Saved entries
= Beginning of Section =
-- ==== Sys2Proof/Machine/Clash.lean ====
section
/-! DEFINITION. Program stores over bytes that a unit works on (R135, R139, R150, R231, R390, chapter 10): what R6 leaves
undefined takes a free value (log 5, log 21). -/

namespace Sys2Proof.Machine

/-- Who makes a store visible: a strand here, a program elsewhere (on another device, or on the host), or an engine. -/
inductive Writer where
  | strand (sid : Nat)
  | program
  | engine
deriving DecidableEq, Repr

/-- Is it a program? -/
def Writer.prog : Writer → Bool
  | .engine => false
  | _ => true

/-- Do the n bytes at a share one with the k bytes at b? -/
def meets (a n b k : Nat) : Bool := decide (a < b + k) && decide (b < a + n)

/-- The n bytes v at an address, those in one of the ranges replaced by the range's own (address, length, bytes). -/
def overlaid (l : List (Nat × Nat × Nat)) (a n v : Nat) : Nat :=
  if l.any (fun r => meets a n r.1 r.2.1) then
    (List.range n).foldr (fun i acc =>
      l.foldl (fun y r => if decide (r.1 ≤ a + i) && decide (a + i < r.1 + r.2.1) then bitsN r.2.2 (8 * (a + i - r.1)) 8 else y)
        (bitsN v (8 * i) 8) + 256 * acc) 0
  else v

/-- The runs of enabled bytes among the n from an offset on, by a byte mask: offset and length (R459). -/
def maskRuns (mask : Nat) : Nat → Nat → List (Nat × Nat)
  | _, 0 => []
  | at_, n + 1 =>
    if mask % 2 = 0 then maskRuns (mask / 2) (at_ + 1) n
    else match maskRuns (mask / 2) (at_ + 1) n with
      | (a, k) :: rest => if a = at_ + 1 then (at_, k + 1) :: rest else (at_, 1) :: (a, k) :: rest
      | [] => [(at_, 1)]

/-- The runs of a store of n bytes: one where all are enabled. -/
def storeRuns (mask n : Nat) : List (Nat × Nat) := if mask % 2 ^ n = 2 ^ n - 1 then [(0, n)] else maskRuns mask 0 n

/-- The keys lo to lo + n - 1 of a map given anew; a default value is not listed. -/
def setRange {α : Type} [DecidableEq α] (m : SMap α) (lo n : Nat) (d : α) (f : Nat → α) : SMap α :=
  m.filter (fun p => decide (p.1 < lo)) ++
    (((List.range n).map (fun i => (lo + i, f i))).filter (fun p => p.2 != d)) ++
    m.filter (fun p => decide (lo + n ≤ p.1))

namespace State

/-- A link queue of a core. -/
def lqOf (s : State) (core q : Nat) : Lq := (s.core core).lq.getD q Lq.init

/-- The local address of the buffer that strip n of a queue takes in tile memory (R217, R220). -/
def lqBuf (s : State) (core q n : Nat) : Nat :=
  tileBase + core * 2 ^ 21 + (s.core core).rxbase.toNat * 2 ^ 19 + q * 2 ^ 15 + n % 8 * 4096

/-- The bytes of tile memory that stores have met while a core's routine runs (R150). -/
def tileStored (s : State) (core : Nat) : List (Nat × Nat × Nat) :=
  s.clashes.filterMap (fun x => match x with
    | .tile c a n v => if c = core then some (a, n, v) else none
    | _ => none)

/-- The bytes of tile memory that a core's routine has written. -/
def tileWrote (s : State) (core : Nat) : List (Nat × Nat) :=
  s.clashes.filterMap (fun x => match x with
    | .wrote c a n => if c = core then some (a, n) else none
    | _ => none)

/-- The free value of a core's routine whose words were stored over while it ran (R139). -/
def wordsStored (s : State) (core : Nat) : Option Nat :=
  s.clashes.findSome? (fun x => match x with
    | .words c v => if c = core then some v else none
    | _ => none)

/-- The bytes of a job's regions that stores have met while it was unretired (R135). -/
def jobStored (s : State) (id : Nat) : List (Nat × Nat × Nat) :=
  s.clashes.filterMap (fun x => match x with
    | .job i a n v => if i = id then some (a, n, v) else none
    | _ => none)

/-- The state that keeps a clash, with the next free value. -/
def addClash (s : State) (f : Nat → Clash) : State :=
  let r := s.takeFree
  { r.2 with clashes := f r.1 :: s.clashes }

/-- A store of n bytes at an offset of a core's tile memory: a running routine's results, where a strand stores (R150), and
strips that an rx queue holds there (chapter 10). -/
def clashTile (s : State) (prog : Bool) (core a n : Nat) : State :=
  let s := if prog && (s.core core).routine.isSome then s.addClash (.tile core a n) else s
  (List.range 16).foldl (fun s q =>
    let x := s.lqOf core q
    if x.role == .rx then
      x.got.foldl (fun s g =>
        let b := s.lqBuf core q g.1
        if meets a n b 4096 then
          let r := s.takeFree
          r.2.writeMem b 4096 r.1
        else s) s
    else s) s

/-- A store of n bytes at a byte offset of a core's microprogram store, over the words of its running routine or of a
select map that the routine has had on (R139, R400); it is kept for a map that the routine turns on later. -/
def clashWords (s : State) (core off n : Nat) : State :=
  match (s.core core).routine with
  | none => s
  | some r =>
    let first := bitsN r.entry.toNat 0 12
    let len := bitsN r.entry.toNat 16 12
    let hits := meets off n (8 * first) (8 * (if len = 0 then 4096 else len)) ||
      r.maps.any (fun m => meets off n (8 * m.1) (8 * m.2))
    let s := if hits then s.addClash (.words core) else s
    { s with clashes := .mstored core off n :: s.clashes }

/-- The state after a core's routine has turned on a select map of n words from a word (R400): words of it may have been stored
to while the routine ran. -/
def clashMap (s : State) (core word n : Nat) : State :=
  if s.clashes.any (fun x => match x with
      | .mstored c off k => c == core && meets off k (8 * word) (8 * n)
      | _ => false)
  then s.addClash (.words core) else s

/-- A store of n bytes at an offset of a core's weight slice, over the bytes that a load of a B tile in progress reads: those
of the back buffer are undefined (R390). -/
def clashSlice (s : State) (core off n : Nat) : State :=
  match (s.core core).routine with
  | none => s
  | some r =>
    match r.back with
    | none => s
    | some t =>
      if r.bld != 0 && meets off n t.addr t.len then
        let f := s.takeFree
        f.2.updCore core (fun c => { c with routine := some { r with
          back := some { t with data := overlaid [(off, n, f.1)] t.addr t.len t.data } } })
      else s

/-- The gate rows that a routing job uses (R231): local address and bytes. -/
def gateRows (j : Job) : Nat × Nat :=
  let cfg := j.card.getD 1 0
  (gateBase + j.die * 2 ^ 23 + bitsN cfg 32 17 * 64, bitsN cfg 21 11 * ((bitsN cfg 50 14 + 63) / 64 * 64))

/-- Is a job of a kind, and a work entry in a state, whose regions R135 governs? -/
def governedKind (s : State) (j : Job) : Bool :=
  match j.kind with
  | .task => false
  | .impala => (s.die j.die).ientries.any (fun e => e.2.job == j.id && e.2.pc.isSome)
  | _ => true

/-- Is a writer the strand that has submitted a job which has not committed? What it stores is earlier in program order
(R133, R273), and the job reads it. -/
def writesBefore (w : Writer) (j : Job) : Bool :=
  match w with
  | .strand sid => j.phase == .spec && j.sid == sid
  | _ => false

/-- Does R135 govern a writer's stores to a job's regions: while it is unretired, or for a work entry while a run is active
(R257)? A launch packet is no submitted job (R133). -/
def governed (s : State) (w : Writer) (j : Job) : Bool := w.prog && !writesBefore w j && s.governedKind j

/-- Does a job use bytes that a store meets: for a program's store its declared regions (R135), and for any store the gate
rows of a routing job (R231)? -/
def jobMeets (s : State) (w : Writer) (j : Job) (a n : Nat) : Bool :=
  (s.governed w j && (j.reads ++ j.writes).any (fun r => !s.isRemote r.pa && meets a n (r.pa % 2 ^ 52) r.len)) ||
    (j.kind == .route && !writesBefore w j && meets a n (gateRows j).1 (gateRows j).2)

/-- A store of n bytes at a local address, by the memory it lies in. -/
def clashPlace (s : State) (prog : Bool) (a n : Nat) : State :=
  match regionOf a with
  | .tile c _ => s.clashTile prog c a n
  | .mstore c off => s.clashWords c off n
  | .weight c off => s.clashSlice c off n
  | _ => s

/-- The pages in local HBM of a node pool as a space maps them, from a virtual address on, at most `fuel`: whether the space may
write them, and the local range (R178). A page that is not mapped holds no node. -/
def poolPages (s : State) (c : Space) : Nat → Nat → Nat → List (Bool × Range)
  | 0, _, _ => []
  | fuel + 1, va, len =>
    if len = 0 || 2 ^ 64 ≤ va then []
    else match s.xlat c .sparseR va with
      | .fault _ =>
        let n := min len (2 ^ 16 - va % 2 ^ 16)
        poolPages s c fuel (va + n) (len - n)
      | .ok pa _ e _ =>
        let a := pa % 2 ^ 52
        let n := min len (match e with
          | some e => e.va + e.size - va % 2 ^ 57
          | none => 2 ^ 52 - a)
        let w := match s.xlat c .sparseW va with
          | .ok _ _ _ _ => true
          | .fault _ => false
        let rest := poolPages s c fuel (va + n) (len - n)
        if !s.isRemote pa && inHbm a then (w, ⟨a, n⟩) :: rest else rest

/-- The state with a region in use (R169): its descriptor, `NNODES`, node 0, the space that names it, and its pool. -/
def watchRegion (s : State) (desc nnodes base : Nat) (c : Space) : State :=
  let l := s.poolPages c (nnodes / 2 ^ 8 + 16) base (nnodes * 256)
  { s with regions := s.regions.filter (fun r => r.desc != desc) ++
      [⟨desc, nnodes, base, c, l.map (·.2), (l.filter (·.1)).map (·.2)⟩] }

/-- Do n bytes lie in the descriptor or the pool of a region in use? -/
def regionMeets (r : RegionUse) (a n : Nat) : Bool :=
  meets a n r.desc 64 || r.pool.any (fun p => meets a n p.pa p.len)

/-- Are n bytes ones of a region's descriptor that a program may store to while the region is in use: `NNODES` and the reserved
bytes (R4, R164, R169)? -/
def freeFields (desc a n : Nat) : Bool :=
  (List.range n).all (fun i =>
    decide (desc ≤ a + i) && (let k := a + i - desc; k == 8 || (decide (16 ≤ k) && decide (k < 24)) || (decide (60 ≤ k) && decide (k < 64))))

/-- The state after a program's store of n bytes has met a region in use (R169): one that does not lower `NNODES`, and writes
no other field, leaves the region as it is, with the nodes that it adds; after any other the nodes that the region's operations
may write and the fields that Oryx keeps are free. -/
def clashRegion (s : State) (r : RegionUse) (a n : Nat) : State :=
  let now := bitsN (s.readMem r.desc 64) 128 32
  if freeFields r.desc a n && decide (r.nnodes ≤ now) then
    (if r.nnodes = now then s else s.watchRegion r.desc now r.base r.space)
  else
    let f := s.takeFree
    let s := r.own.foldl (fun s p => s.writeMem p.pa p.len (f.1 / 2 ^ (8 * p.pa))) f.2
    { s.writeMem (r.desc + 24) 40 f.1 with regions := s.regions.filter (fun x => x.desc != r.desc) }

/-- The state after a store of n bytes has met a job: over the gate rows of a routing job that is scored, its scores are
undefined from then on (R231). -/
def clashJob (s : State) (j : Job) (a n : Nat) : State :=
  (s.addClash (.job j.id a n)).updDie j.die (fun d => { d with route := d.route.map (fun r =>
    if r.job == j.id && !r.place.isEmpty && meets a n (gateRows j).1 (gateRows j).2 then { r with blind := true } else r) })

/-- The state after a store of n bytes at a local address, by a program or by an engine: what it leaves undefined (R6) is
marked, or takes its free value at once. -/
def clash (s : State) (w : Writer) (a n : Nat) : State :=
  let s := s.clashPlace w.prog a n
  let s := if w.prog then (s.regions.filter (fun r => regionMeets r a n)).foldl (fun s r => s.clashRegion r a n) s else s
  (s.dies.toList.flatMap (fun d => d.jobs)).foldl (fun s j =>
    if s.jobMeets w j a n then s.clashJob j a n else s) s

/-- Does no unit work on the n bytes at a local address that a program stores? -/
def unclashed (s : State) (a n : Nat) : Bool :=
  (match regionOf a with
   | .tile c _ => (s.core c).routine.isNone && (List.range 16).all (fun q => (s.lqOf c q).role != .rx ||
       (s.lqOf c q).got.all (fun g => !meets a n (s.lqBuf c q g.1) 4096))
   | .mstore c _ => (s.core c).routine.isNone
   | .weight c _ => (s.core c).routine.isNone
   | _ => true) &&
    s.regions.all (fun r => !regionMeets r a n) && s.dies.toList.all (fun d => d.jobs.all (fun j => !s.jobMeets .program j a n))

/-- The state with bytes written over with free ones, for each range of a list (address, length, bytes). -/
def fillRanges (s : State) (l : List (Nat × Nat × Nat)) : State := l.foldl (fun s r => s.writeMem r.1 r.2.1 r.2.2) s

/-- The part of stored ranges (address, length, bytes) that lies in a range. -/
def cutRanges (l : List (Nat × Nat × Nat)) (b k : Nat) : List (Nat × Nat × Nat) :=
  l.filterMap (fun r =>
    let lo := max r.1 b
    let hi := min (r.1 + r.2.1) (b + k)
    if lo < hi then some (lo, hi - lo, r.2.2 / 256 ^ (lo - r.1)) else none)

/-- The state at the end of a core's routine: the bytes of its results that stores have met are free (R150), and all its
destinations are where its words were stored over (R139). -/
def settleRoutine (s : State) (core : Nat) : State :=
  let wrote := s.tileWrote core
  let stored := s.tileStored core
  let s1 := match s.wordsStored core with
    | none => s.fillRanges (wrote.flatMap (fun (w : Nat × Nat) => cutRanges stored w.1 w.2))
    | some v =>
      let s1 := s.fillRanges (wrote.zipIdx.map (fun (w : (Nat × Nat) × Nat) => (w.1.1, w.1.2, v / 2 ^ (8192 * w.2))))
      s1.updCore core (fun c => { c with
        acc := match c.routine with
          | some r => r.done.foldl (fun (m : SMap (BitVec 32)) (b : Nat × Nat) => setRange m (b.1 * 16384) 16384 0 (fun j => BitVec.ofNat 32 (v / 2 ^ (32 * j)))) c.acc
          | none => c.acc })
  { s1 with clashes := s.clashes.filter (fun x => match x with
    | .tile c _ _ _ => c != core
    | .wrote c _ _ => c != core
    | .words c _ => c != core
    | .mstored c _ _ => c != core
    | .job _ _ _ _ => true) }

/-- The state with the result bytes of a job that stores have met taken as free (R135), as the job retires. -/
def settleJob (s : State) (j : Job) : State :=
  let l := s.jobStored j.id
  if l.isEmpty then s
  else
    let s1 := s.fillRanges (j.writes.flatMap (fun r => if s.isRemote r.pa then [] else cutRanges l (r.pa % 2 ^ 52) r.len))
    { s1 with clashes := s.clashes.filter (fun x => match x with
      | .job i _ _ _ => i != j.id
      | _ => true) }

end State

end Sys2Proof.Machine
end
= End of Section =
▶ [ACTIVITY] Reproduce only this range: the first line of the data above through the line with "bytes at b? -/", both included, exactly as written.

▶ [SOLUTION]
-- ==== Sys2Proof/Machine/Clash.lean ====
section
/-! DEFINITION. Program stores over bytes that a unit works on (R135, R139, R150, R231, R390, chapter 10): what R6 leaves
undefined takes a free value (log 5, log 21). -/

namespace Sys2Proof.Machine

/-- Who makes a store visible: a strand here, a program elsewhere (on another device, or on the host), or an engine. -/
inductive Writer where
  | strand (sid : Nat)
  | program
  | engine
deriving DecidableEq, Repr

/-- Is it a program? -/
def Writer.prog : Writer → Bool
  | .engine => false
  | _ => true

/-- Do the n bytes at a share one with the k bytes at b? -/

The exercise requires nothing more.